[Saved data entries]
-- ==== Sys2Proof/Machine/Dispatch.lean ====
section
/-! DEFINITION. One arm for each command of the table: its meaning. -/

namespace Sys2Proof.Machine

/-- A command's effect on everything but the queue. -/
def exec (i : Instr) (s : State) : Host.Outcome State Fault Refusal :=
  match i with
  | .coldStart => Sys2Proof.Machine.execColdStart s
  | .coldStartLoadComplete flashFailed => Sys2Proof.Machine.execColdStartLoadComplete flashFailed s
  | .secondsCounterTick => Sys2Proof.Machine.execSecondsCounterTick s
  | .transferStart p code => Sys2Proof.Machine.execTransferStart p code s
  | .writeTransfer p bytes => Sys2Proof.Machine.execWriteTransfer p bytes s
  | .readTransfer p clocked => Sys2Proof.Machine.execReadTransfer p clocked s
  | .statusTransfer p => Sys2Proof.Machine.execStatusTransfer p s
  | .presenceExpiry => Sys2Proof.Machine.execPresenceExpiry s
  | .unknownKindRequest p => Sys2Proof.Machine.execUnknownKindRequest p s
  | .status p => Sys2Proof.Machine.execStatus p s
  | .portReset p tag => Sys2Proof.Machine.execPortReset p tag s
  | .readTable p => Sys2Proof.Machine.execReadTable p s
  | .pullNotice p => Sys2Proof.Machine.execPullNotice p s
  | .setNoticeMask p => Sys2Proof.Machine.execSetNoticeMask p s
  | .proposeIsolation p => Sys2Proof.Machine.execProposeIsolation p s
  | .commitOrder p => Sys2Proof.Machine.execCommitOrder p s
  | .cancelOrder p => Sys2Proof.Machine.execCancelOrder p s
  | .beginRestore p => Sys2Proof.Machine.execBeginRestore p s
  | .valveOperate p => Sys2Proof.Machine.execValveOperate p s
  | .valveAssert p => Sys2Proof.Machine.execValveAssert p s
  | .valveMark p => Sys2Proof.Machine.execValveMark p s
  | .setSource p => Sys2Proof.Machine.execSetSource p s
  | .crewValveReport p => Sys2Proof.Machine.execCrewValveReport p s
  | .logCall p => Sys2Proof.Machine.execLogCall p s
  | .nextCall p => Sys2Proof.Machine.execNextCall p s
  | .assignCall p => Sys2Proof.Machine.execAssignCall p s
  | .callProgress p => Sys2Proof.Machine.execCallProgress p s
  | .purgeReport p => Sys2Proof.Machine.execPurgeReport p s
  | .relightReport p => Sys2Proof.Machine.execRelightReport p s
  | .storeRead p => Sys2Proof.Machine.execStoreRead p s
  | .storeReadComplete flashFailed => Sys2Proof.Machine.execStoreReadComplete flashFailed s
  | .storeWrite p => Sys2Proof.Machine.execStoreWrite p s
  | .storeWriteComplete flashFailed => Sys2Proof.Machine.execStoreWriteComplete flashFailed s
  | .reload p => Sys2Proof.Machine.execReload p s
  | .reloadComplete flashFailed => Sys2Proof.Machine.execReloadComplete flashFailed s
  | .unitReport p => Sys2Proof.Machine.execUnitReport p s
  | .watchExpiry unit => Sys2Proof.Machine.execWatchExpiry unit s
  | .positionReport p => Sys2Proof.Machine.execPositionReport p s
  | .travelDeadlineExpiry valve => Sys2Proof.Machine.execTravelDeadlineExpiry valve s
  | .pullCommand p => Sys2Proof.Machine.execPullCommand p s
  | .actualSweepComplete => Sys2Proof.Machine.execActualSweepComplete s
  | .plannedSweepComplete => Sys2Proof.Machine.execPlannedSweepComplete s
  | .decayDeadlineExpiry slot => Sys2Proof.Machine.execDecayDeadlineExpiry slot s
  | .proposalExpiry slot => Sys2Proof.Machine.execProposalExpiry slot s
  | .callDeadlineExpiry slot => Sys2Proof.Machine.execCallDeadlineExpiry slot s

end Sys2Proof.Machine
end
---
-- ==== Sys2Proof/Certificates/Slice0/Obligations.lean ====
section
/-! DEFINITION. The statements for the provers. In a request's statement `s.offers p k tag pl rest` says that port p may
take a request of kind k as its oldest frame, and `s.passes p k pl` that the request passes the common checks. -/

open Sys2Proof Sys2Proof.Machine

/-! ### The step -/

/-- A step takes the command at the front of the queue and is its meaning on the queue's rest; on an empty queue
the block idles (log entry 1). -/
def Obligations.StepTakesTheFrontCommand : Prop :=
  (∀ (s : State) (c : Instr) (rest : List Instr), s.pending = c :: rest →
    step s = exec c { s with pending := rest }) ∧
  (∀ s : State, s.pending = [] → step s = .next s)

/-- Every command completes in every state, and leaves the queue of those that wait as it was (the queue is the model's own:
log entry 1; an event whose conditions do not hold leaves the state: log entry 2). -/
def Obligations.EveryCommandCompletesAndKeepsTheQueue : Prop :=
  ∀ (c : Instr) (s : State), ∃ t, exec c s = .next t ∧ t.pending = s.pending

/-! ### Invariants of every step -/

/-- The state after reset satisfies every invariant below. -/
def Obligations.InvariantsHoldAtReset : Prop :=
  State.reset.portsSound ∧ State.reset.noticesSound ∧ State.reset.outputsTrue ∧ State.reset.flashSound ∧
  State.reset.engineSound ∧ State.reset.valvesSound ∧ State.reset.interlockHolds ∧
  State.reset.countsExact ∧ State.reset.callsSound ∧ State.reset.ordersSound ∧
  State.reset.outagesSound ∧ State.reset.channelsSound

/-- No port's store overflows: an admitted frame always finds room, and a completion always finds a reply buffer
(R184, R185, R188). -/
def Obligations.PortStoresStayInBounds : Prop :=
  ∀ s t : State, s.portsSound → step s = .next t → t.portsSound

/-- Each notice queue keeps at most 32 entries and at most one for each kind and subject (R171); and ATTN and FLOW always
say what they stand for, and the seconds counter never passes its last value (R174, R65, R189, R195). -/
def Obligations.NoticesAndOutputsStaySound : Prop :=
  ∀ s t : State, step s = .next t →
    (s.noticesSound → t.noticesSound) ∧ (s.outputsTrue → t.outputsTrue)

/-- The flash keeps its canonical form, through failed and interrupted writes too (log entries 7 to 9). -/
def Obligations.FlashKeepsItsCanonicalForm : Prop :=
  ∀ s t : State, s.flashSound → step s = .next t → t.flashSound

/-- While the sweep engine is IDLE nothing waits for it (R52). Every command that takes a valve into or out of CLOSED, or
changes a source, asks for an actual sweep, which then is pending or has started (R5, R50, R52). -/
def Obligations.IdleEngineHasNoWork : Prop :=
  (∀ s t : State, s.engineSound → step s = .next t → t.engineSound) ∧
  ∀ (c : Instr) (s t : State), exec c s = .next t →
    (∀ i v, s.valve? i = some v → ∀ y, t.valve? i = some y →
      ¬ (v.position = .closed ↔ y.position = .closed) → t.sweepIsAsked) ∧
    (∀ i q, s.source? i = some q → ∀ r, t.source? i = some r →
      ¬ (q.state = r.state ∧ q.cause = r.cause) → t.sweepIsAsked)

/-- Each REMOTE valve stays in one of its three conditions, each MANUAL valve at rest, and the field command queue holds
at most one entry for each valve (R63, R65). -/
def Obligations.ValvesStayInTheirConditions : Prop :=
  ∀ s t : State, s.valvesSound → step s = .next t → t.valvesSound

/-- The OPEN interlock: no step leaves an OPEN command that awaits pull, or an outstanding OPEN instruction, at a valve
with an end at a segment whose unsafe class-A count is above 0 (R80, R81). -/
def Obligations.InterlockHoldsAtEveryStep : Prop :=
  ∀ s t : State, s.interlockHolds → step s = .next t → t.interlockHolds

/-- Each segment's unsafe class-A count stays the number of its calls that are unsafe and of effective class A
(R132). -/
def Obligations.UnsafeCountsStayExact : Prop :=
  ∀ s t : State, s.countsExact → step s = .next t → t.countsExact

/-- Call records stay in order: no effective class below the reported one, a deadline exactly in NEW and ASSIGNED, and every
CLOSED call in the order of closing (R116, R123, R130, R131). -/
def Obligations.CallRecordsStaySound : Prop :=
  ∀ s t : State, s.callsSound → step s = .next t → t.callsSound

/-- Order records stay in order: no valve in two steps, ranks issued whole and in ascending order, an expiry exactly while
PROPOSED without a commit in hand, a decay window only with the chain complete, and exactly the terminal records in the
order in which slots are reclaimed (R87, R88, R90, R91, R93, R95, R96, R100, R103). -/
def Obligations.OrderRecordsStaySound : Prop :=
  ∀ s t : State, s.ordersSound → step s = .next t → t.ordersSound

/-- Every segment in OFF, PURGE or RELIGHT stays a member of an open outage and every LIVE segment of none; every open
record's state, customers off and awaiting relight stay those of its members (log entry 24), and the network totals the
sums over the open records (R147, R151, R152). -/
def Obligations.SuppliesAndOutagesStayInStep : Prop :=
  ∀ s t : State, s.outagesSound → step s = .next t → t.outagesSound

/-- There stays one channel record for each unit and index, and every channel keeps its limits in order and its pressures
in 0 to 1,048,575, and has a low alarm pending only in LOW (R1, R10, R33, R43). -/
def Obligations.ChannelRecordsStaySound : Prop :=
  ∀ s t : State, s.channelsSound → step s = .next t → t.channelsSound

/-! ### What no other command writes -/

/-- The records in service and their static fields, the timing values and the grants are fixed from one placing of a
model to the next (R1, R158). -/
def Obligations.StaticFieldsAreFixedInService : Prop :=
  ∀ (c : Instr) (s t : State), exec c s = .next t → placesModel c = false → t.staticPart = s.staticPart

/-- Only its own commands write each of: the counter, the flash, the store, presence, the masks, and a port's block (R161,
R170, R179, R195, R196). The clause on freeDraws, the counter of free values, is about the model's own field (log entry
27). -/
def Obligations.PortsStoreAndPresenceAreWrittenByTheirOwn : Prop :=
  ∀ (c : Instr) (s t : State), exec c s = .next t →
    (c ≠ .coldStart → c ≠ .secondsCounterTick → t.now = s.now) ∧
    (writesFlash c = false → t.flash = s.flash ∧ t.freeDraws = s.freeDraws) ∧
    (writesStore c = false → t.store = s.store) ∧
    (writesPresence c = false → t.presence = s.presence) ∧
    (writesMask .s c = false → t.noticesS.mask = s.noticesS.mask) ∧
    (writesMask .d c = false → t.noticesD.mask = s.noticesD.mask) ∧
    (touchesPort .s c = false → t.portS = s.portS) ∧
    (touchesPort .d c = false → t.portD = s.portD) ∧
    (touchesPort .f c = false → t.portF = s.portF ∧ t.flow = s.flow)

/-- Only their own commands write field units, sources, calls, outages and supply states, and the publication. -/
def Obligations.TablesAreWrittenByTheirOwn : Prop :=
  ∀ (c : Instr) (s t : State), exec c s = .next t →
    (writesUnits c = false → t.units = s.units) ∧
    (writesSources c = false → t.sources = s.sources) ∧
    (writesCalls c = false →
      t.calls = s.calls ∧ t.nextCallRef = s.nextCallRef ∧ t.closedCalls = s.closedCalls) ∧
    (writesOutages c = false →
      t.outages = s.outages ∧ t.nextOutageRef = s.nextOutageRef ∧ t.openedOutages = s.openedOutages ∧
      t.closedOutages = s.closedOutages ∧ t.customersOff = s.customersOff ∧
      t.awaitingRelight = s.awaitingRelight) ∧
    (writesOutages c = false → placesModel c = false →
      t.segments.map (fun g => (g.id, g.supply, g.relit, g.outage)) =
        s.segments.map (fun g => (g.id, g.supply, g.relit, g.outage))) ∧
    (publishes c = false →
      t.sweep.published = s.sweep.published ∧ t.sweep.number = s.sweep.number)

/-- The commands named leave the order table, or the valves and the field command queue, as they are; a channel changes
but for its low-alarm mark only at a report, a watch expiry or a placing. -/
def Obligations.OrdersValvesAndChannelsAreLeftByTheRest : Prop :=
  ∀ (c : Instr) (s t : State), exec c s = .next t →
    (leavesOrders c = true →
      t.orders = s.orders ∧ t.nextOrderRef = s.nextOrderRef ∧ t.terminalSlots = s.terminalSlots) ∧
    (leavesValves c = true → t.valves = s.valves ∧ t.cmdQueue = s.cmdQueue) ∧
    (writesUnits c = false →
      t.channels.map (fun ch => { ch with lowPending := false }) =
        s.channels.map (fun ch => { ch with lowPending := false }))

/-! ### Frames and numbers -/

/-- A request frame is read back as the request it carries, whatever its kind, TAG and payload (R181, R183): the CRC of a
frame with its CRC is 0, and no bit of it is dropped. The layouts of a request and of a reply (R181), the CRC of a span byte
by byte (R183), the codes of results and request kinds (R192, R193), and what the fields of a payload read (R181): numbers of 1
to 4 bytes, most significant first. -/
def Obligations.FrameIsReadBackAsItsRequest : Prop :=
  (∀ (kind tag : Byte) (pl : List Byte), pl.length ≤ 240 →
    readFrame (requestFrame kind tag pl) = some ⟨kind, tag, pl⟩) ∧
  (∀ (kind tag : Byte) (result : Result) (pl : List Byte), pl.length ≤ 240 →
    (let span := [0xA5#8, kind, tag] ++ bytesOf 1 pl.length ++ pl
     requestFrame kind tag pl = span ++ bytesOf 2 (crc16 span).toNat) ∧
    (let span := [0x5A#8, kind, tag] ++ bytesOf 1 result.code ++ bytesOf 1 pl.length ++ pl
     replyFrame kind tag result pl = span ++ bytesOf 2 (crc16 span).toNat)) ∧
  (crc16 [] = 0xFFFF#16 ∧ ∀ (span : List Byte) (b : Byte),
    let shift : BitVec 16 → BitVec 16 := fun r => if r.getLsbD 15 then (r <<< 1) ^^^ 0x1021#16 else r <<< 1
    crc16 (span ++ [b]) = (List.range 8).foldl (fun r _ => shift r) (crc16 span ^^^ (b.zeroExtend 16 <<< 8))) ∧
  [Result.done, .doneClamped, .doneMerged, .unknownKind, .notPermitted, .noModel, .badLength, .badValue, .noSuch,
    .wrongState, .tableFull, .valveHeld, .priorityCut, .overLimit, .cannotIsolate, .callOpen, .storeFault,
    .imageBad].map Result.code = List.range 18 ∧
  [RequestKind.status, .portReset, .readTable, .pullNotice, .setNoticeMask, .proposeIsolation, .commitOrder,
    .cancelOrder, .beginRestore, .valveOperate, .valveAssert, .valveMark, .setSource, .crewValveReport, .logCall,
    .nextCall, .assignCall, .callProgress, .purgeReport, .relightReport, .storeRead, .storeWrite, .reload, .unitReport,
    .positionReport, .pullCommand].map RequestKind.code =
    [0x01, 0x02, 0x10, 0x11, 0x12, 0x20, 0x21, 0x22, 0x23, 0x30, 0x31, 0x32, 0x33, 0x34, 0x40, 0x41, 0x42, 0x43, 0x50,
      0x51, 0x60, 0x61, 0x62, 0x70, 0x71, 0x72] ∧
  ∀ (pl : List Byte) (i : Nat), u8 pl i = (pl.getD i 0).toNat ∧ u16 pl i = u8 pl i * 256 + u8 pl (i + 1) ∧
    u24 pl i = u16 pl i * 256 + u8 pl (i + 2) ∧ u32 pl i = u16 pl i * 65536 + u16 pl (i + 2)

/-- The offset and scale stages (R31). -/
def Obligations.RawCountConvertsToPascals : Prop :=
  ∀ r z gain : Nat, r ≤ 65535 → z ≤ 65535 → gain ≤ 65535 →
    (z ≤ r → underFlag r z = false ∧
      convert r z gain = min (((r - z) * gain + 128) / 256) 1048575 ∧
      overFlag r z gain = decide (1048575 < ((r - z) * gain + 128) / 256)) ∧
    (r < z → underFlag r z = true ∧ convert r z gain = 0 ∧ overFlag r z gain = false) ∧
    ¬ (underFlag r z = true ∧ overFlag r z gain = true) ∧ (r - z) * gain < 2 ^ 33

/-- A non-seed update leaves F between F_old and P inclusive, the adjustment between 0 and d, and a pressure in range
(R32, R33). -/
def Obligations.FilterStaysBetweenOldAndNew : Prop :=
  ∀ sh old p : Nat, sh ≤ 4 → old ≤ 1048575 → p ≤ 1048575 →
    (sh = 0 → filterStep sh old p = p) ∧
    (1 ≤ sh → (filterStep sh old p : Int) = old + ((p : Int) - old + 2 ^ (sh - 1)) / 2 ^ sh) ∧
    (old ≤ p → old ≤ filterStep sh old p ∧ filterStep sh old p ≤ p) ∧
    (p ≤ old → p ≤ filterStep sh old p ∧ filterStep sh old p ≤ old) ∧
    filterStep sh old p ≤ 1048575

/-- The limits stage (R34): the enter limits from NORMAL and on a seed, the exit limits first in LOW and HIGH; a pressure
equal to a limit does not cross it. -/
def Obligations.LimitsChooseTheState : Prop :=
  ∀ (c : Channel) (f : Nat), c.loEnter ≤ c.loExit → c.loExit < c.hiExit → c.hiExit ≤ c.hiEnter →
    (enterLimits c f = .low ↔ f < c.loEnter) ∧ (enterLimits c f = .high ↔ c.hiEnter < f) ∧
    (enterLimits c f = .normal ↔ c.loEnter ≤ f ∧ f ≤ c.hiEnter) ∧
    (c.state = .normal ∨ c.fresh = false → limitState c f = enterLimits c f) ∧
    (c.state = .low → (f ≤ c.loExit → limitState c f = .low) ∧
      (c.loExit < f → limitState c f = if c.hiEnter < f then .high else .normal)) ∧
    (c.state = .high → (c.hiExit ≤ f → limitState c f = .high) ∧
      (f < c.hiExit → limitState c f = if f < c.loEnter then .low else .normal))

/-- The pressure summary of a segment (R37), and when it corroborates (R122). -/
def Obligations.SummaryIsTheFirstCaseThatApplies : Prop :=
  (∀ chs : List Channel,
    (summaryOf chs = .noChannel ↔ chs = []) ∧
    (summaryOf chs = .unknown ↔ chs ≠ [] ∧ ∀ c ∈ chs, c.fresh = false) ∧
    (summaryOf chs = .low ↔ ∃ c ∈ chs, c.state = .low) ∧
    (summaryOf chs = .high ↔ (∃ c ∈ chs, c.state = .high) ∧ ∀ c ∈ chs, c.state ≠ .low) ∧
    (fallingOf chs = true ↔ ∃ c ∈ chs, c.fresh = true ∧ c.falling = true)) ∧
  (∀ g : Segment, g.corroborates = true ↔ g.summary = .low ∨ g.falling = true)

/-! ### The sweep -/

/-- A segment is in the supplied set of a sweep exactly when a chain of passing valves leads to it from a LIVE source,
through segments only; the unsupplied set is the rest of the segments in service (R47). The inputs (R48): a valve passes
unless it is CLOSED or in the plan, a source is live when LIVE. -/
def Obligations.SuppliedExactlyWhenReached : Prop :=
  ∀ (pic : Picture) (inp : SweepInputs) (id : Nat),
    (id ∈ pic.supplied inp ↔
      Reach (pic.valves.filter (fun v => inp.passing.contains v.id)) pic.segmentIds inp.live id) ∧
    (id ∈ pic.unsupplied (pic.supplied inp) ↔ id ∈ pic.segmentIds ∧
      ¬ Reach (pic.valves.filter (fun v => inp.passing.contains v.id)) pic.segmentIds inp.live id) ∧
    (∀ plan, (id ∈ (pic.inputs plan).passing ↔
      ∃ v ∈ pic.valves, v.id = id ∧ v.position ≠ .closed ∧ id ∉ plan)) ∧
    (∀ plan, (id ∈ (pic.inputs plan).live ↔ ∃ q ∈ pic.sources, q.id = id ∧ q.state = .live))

TASK TO CARRY OUT:
Starting at the line that has "-- ==== Sys2Proof/Machine/Dispatch.lean" in the records above, restate word for word every line until the one that has "Sys2Proof.Machine.execTransferStart p code s", and include that one as well.

RESULT OF THE EXERCISE:
-- ==== Sys2Proof/Machine/Dispatch.lean ====
section
/-! DEFINITION. One arm for each command of the table: its meaning. -/

namespace Sys2Proof.Machine

/-- A command's effect on everything but the queue. -/
def exec (i : Instr) (s : State) : Host.Outcome State Fault Refusal :=
  match i with
  | .coldStart => Sys2Proof.Machine.execColdStart s
  | .coldStartLoadComplete flashFailed => Sys2Proof.Machine.execColdStartLoadComplete flashFailed s
  | .secondsCounterTick => Sys2Proof.Machine.execSecondsCounterTick s
  | .transferStart p code => Sys2Proof.Machine.execTransferStart p code s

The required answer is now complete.